The Mammoth Hot Springs are quite imperssive. The colour of the structures is gorgeous.


Kildeer



Heading south now, we stop at the Sheepeater cliffs. These are quite impressive, but the wind is fierce. Tim is feeling a little exhausted, and I decide this is prime pika territory, and thus begin to stroll down the path. Then I remember this is also bear country, and one should not wander in bear country alone. Plus the wind is annoying, and thus I turn back. I doubt there were any pika about, anyhow.

They are named the Sheepeater cliffs after the tribe of Indians how lived here. And ate sheep, obviously!

It is just past noon when we head out of Yellowstone:
And onwards, into Montana. Outside of Yellowstone is a town called Gardiner. Gardiner is pretty tacky looking - an amalgamation of gift stores and t-shirt stores and cafes, specifically geared for those visitors to the park that do not wish to stay inside the park.
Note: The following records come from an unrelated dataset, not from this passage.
/-! ## Gates (R176 to R181) -/

/-- Whether a condition word is true now. A FENCE condition on a fence at or beyond the partition's count is never true: the spec names
no value and no fault there (DESIGN CHOICE, log 43). -/
def State.condTrue (s : State) (p w : Nat) : Bool :=
  match bitsOf w 0 4 with
  | 1 => s.cset p (bitsOf w 4 5) == 0
  | 2 => decide (s.cset p (bitsOf w 4 5) ≤ bitsOf w 9 16)
  | 3 => let f := Reg.FEN_F p (bitsOf w 4 16)
         s.hasFence p (bitsOf w 4 16) && s.flag f Fld.FEN_F_SIG && s.fget f Fld.FEN_F_ERR == 0
  | 4 => (s.group p (bitsOf w 4 6)).all fun c => s.ringFill p c (bitsOf w 10 4) (bitsOf w 14 12 + 1)
  | 5 => (s.group p (bitsOf w 4 6)).all fun c => s.ringSpace p c (bitsOf w 10 4) (bitsOf w 14 12 + 1)
  | _ => true

/-- The mark of the waiting period. -/
def Seq.mark (q : Seq) : Bundle := q.nxt.bundles.headD 0#512

/-- The explicit conditions that are false, as a mask (R202). -/
def State.condFalse (s : State) (p : Nat) (b : Bundle) : Nat :=
  (List.range 10).foldl (fun m k => if s.condTrue p (condWord b k) then m else m + 2 ^ k) 0

/-- R165: the waiting mark is a breakpoint that has not been released. -/
def State.brkHolds (s : State) (p : Nat) : Bool :=
  let q := s.sq p
  q.nxt.ready && bBrk q.mark && s.flag (Reg.SEQ_CTRL p) Fld.SEQ_CTRL_BRK_EN && !q.resumed

/-- Everything that holds the waiting gate closed, coded as `SEQ_GATE_STAT.LAST`: bits 0 to 9 explicit conditions, 10
residency, 11 the commit decision, 12 a breakpoint or STOP, 13 a sag (R646, which the register does not show). -/
def State.gateFalse (s : State) (p : Nat) : Nat :=
  let q := s.sq p
  (if q.nxt.ready then s.condFalse p q.mark else 0) + (if q.nxt.ready then 0 else 1024) +
    (if q.afterCommit then 2048 else 0) + (if s.brkHolds p || q.stopPend then 4096 else 0) +
    (if s.flag Reg.PWR_SAG_STAT Fld.PWR_SAG_STAT_ACTIVE then 8192 else 0)

/-- R110, R117: the fault that the period behind a mark raises when its gate is evaluated, 0 for none. `pmax` is the
bundle limit. The list holds the period and the bundle after it, where the image has one. -/
def periodFault (l : List Bundle) (pmax : Nat) : Nat :=
  match l with
  | [] => fPlenRange
  | m :: rest =>
    let f := bundleForm m
    if f = fBtypeUndef then f
    else if bType m ≠ bMark then fPlenRange
    else if f ≠ 0 then f
    else
      let n := ctlB m 0 18 + 1
      let body := rest.take (n - 1)
      -- position of each kind: EXEC, then SLACK, then END last; undefined types fault when they issue (R270)
      let order (x : Bundle) : Nat := if bType x = bExec ∨ bType x > 3 then 0 else if bType x = bSlack then 1 else
        if bType x = bEnd then 2 else 3
      let sorted := (List.zip body (body.drop 1)).all fun x => decide (order x.1 ≤ order x.2 ∧ order x.1 < 2)
      let noMark := body.all fun x => bType x != bMark
      let ends := (body.getLast?.map bType) == some bEnd
      let next := ends || (rest.drop (n - 1)).head?.map bType == some bMark
      if n > pmax ∨ body.length < n - 1 ∨ !sorted ∨ !noMark ∨ !next ∨ (l.take n).foldl (fun a b => a + bBeats b) 0 > 1048576
      then fPlenRange else 0
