-- ==== Sys2Proof/Machine/Nme.lean ====
section
/-! DEFINITION. The near-memory engines: the command record (R285 to R289), its operations (R290 to R294), status and
failure (R295 to R297). -/

namespace Sys2Proof.Machine

/-- The record that a stack's NME runs or will run next. -/
def State.nmeHead (s : State) (k : Nat) : Option NmeRec := (s.stk k).queue.head?

/-- R61, R285, R304: the first record of the queue starts, `delay` MCLK cycles later than it would have where the limiter delays NME
commands. -/
def State.nmeStart (s : State) (k delay : Nat) : State :=
  match (s.stk k).queue with
  | r :: t =>
    if r.started ∨ s.halted then s
    else ((s.setStk k { s.stk k with queue := { r with started := true } :: t }).bump64 (Reg.MEM_NME_DELAY_LO k)
      (if s.power.nmeDelay then delay else 0)).sepiaRec (unitNme k) 0x40 r.part (leAt r.bytes 0 1)
  | [] => s
def execNmeRecordStart (x : NmeStart) (s : State) : Host.Outcome State Fault Refusal := .next (s.nmeStart x.stack x.delay)

/-! ## Record fields (R288, R289) -/

def recN (b : List Byte) (k n : Nat) : Nat := leAt b k n
def recSt (b : List Byte) : Bool := bitOf (recN b 1 1) 0
def recRel (b : List Byte) : Bool := bitOf (recN b 1 1) 1
def recDsram (b : List Byte) : Bool := bitOf (recN b 1 1) 2

/-- R288: the reserved bits of the common bytes are 0. -/
def recForm (b : List Byte) : Bool :=
  recN b 1 1 < 8 && recN b 2 2 == 0 && recN b 8 1 < 128 && recN b 10 2 == 0 && recN b 12 4 < 262144

/-- One run of a record on device stack `k`: the partition, the stack, its partition-relative index, the record and the
injected read errors. -/
structure NmeCtx where
  p : Nat
  k : Nat
  j : Nat
  b : List Byte
  errs : List ReadErr
deriving DecidableEq, Repr

/-- A stack-local address of the record as this stack takes it (R289). -/
def State.nmeAddr (s : State) (x : NmeCtx) (at' : Nat) : Nat :=
  recN x.b at' 8 + (if recRel x.b then gib * (x.j * s.localGib x.p) else 0)

/-- R295: 0 when [a, a + len) lies wholly in the stack-local region of this stack, else NOT_LOCAL or RANGE. -/
def State.nmeLocal (s : State) (x : NmeCtx) (a len : Nat) : Nat :=
  match s.offset x.p a with
  | none => 0x04
  | some o =>
    let lo := s.localOff x.p x.j 0
    if lo ≤ o ∧ o + len ≤ lo + gib * s.localGib x.p then 0 else 0x02

/-- The first status of a list that is not OK; the lowest where several hold is first in the caller's order. -/
def firstBad (l : List Nat) : Nat := (l.find? (· ≠ 0)).getD 0

/-- The status that a refusal code of R551 becomes: KEY for an absent or exhausted key, else RANGE. -/
def nmeCode (c : Nat) : Nat := if c = 0 then 0 else if c = 0x01 ∨ c = 0x08 then 0x08 else 0x04

/-- R295: whether the region table refuses a run, keys apart. A refusal is recorded (R547). -/
def State.nmeRange (s : State) (x : NmeCtx) (m : Master) (keyed : Bool) (a len : Nat) : State × Nat :=
  let l := (sectorPieces a len).map fun pc => (pc, nmeCode (s.checkSector x.p m keyed pc.1 pc.2))
  if l.any fun e => e.2 = 0x04 then ((s.checkRun x.p m keyed a len).1, 0x04) else (s, 0)

/-- R295: the record running has processed one sector more: one that it has read or written. -/
def State.nmeSector (s : State) (k : Nat) : State := s.setStk k { s.stk k with sectors := (s.stk k).sectors + 1 }

/-- Read a run sector by sector, ending at the first that a key or its verification fails. -/
def State.nmeRead (s : State) (x : NmeCtx) (a len : Nat) : State × Nat × List Byte :=
  (sectorPieces a len).foldl (fun (y : State × Nat × List Byte) pc =>
    let (s, st, acc) := y
    if st ≠ 0 then y
    else
      let c := s.checkSector x.p mNmeRd true pc.1 pc.2
      if c ≠ 0 then (s.refuse x.p c 0x12 false ((s.offset x.p pc.1).getD 0) (addrKid pc.1), nmeCode c, acc)
      else
        let y := s.readPiece x.errs x.p false true pc.1 pc.2
        if y.2.ok then (y.1.nmeSector x.k, 0, acc ++ y.2.bytes) else (y.1, 0x06, acc)) (s, 0, [])

/-- Write a run sector by sector in the same way. -/
def State.nmeWrite (s : State) (x : NmeCtx) (a : Nat) (v : List Byte) : State × Nat :=
  ((sectorPieces a v.length).foldl (fun (y : State × Nat × Nat) pc =>
    let (s, st, n) := y
    if st ≠ 0 then y
    else
      let c := s.checkSector x.p mNmeWr true pc.1 pc.2
      if c ≠ 0 then (s.refuse x.p c 0x12 true ((s.offset x.p pc.1).getD 0) (addrKid pc.1), nmeCode c, n)
      else
        let y := s.writePiece x.errs x.p true pc.1 ((v.drop n).take pc.2)
        if y.2 then (y.1.nmeSector x.k, 0, n + pc.2) else (y.1, 0x06, n)) (s, 0, 0)) |> fun y => (y.1, y.2.1)

/-- A destination of a record: device memory, or core SRAM (R289). -/
inductive NmeDst where
  | mem (a : Nat)
  | sram (core b : Nat)
deriving DecidableEq, Repr

/-- The destination at bytes `at'` of the record; none where its form is undefined (UNDEF_OP). -/
def State.nmeDst (s : State) (x : NmeCtx) (at' : Nat) : Option NmeDst :=
  if recDsram x.b then
    let v := recN x.b at' 8
    if v / 2 ^ 25 ≠ 0 then none
    else some (.sram (bitsOf v 18 7 + if recRel x.b then x.j * recN x.b 9 1 else 0) (32 * bitsOf v 0 18))
  else some (.mem (s.nmeAddr x at'))

/-- The check of a destination of `len` bytes. -/
def State.nmeDstBad (s : State) (x : NmeCtx) (d : NmeDst) (len : Nat) : Nat :=
  match d with
  | .mem a => s.nmeLocal x a len
  | .sram c b => if c < s.ncores x.p ∧ b + len ≤ 8388608 then 0 else 0x04

def State.nmePut (s : State) (x : NmeCtx) (d : NmeDst) (off : Nat) (v : List Byte) : State × Nat :=
  match d with
  | .mem a => s.nmeWrite x (a + off) v
  | .sram c b => (s.sramWr (s.pcore x.p c) (b + off) v, 0)

/-- The format of a code in the NME's copy of the tables (R290). -/
def State.nmeFmt (s : State) (p code : Nat) : Option Fmt :=
  fmtOf (fun n => (s.up p).tables.getD n (s.fmtTable p n)) code

/-! ## Ending a record -/

/-- What an operation did: status, COUNT and sectors processed (R295). -/
structure NmeEnd where
  status : Nat
  count : Nat
  sectors : Nat
deriving DecidableEq, Repr

/-- R285, R287, R295, R304: the status record, the events of the status, and the record leaves the queue, which takes in one that waits. -/
def State.nmeFinish (s : State) (x : NmeCtx) (e : NmeEnd) : State :=
  let nf := [0x01, 0x02, 0x03, 0x04, 0x05, 0x08].contains e.status
  let s1 := if nf then s.raiseNf x.p else s
  let stcore := recN x.b 8 1 % 128
  let s2 := if recSt x.b ∧ stcore < s.ncores x.p then
    s1.sramWr (s.pcore x.p stcore) (32 * (recN x.b 12 4 % 262144 + x.j))
      (leBytes 2 (e.status + 256 * recN x.b 0 1) ++ leBytes 2 0 ++ leBytes 4 e.count ++ leBytes 8 e.sectors ++ leBytes 16 0)
    else s1
  let s3 := ((s2.count x.p 0x0A 16 0 1).bump64 (Reg.MEM_NME_CMD_LO x.k) 1).sepiaRec (unitNme x.k) 0x41 x.p e.status
  ((s3.ifcSend x.k 1 [x.p, e.status]).setStk x.k { s3.stk x.k with queue := (s3.stk x.k).queue.drop 1, sectors := 0 }).forward x.k []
We then follow the Yellowstone River north. For anyone planning to visit Yellowstone, if you wish to stay inside the park, book with Xanterra (they also do the Grand Canyon) DO NOT book yourself into West Yellowstone, because it is NOT that close to the park. It is a town in its own right. We noticed many of the accommodation places along the river had "Yellowstone" in their name.

Montana has several claims: "The Treasure State" certainly trumps Idaho's "Famous Potatoes" but it does seem to live up to its Big Sky Country Monniker. Like Wyoming, it is pink and green, unlike Wyoming, however, it is not flat and dull, but bumpy and pretty. Whilst the sky does indeed seem mighty (and rather stormy looking), the mountains seem to roll away over the horizon. And they farm bison here as well as cattle, I believe.


Of all the States we visited this trip (except perhaps for Idaho), I feel Montana is the one we did the least justice to. We spent only one night here, and I only took a handful of pictures through the window of the car, thus I cannot capture the Big Sky feel. The weather was drizzmal. We stopped for lunch outside of Livingston, where we ate pizza and then headed towards Bozeman and into torrential rain. Dismounting from the car and unloading in the rain, Tim somehow managed to injure his leg and because the rain did not cease, the remainder of the afternoon was spent watching cooking shows on tv* and the snow falling and melting before it hit the ground. We ate dinner at the adjoining Mexican restaurant and had an early night. There's a six hour ahead of us tomorrow.